Самый же опасный вид бездуховного мастерства, если пальцы фальшивят. И когда Энке в старой Эстонии днем, работая на торгаша, делал «подлинные» вещи минувших веков, а вечером играл на скрипке, он ощутил, что одна и та же рука не может и лгать, и служить истине. В конце концов разбиваешь скрипку. Его увлечение фонарями, которые он дарит молодежным кафе, отелям, Домам культуры и детям, – углубление в духовное, нравственно содержательное мастерство. (Недаром именно фонарю сообщил Андерсен высокую человеческую муку: уметь показывать разлитое вокруг великолепие мира и страдать оттого, что тебя не зажгли.)
Возможно, существовал и более земной мотив его особой склонности – Энке вот уже ряд десятилетий работал на одном и том же таллинском заводе «Терас», в мастерских, выпускающих «осветительную аппаратуру» – так называют лампы и люстры, которые там по чертежам архитекторов делают для кафе, университетов, аэропортов. Я поехал на этот завод после того, как жена Энке сообщила мне, что за последние двадцать лет он «…ни одного, наверное, разу не был в отпуске. Поваляется дня три на пляже в Пирити и…».
– А мастерская, подвал? – удивился я.
– Вот когда мы с ним расчищали монастырские закрома, я и надеялась. Нет! Поваляется дня три…

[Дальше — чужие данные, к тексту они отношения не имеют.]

/-- A little-endian field of bytes. -/
def leAt (bs : List Byte) (o n : Nat) : Nat := leNat ((bs.drop o).take n)

def zeroAt (bs : List Byte) (o n : Nat) : Bool := ((bs.drop o).take n).all (fun b => b == 0)

/-- The fabric area's offset in flash. -/
def State.fabArea (s : State) : Nat := s.fld rCfgFlash 0 16 * 0x10000

/-- Directory entry d: offset, length, VALID and BOOT. -/
def State.dirEntry (s : State) (d : Nat) : Nat × Nat × Bool × Bool :=
  let bs := s.flashBytes (s.fabArea + 16 * d) 16
  (leAt bs 0 8, leAt bs 8 4, bitsOf (leAt bs 12 1) 0 1 == 1, bitsOf (leAt bs 12 1) 1 1 == 1)

/-! ### The header (R359 to R361) -/

def hdrFrames (h : List Byte) : Nat := leAt h 0x0C 4
def hdrMask (h : List Byte) : List Nat := (List.range 64).filter (fun f => bitsOf (leAt h 0x10 8) f 1 == 1)
def hdrPayload (h : List Byte) : Nat := leAt h 0x28 8

/-- Segments, and the bytes of segment n with its tag. -/
def segments (frames : Nat) : Nat := (frames + 63) / 64
def segBytes (frames n : Nat) : Nat := min 64 (frames - 64 * n) * 528 + 16

/-- The form that Table 14.9 asks of a header and its signature block. -/
def hdrOk (l : FLoad) (h : List Byte) : Bool :=
  let n := hdrFrames h
  leAt h 0 7 == 0x424146_31505253 && leAt h 7 1 == 1 && leAt h 8 4 == (if l.full then 0 else 1) &&
    hdrMask h == l.mask && hdrPayload h == segments n * 16 + n * 528 && l.bytes == 0x1000 + hdrPayload h + 16 &&
    zeroAt h 0x1A 6 && zeroAt h 0x80 384 && zeroAt h (0x200 + 3373) (3584 - 3373)

/-- The key that the fuses' policy allows a header to use (R361, R394). -/
def State.fabKey (s : State) (h : List Byte) : Option Nat :=
  let src := leAt h 0x18 1
  let f := s.sec.fuses
  let ef := if f.efValid then some f.efKey else none
  let bb := if s.fld rCfgKeystat 1 1 = 1 then some s.fab.bbKey else none
  if s.fld rSecStat 5 1 = 1 then none
  else
    match f.fabKey, src with
    | 0, 0 => ef
    | 1, 1 => bb
    | 2, 0 => ef
    | 2, 1 => bb
    | _, _ => none

/-- Fabric signer pair k of the provisioning record; none where it is unset. -/
def State.signer (s : State) (k : Nat) : Option (List Byte) :=
  match s.sec.record with
  | none => none
  | some r =>
    let p := (r.drop (0x2000 + 0x2000 + 1984 * k)).take 1984
    if 8 ≤ k ∨ p.all (fun b => b == 0) then none else some p

/-- Do both signatures of a header verify? -/
def State.hdrSigned (s : State) (h : List Byte) : Bool :=
  match s.signer (leAt h 0x19 1) with
  | none => false
  | some p => Config.sigOk p (h.take 512) ((h.drop 512).take 3373)

/-- Steps 2 and 3 of R367: header and signatures are checked, and the regions become LOADING. -/
def State.loadHeader (s : State) (l : FLoad) : State :=
  match s.loadBytes l 0 0x1000 with
  | .error st => s.faultLoad l st 0
  | .ok (h, po) =>
    let s := s.loadPoison l po
    let l' : FLoad := if l.boot then { l with mask := hdrMask h } else l
    let s := s.setLoad l l'
    if ¬ hdrOk l' h ∨ (l'.full ∧ ¬ l'.mask.contains 48) then (s.loadLog l' stCmdFieldInvalid 0).failLoad l' stCmdFieldInvalid
    else
      match s.fabKey h with
      | none => (s.loadLog l' stImageSignature 0).failLoad l' stImageSignature
      | some k =>
        if ¬ s.hdrSigned h then (s.loadLog l' stImageSignature 0).failLoad l' stImageSignature
        else
          let s := l'.mask.foldl (fun s f =>
            ((s.setRegSt f 1 0).setFld (rFabRstat f) 34 10 l'.ctx).setFld (rFabRstat f) 44 12 l'.gen) s
          s.setLoad l' { l' with st := .segs, seen := h, key := k }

Разговор об Энке со старшим мастером «Тераса» я начал вопросом относительно отпусков и поверг тем самым собеседника в немалое беспокойство:
– Будете писать? Подумают, что мы заставляем человека целый месяц работать бесплатно. А мы убеждаем: «Отдыхай».
– Видимо, он работает потому, что это доставляет ему удовольствие.
– Именно удовольствие. Вы меня извините, я думал, вы будете нас осуждать в печати за то, что человек работает во время отпуска. А он действительно за… да, за двадцать лет… ни разу в отпуске не был более двух-трех дней. Заводу это, конечно, на пользу. И мы хотели бы компенсировать. И, пожалуй, нашли бы ту – не для печати! – или иную возможность. Но он и говорить об этом не хочет. Для него это именно удовольствие…
Помещения «Тераса», разумеется, абсолютно не похожи на фантастическую мастерскую, устроенную в бывших монастырских закромах. Но вот сам Энке у большого окна, над заваленным чертежами столом, в резком белом освещении неотличим от Энке таинственного подвала на улице Мюйривахе.
– Надо, – доказывал он нескольким молодым рабочим, – удлинить стебель. Ненамного. Я с архитектором договорился. А в лепестки добавить меди и укрупнить… – Он нарисовал рукой в воздухе какое-то фантастическое растение, потом вытащил из вороха синий листок. – Я тут набросал. Лепестки надо разредить. Будет естественнее, да? Вот для мельницы-кафе нужна была густота, там полусвет, уют, а тут университет, фойе…
«Терас» выполняет заказ для кафе-мельниц, отелей, театров, универмагов, вокзалов… На заводе называют эту работу уникальной, но таковой, то есть исключительной, неповторимой, ее делает, по-моему, не отсутствие серийности, а художественное воображение Энке.
Вазари в известных «Жизнеописаниях», рассказывая об одном живописце итальянского Возрождения, замечает, что тот с величайшей изобретательностью затруднял себе работу, стараясь, где только можно, измыслить то, до чего раньше никто не дерзнул додуматься. В поисках «осложнений» в работе этот живописец был неистощим, чем, видимо, и отличается настоящий художник, в том числе рабочий-художник, от ремесленника.
Рабочие-художники строили готические соборы и в них вырезали из дерева кафедры, величественные, как мироздание; они настилали в залах паркеты, и дерево казалось янтарем (нам разрешают сегодня ходить по ним лишь в суконных музейных тапках), они рубили – уже для себя – избы, которые в полусвете севера по сей день земля держит на ладони, как алмазы.
В воскресное утро с билетами на вечерний самолет мы пошли на улицу Мюйривахе попрощаться с Энке и его женой и первый раз оказались у них некстати.
Передавали по радио традиционный для Таллина воскресный концерт органной музыки. Энке в темном, несколько старомодном выходном костюме сидел у окна – отрешенный, далекий. За окном темнила августовское утро городская, XV века, стена, тяжкой исчерна-серой фактурой напоминающая тысячелетний выступ горы. Сам дом, в котором Энке занимал небольшую комнату – она же гостиная, спальня и кухня, – тоже построен лет четыреста назад, еще до рождения этого баховского хорала.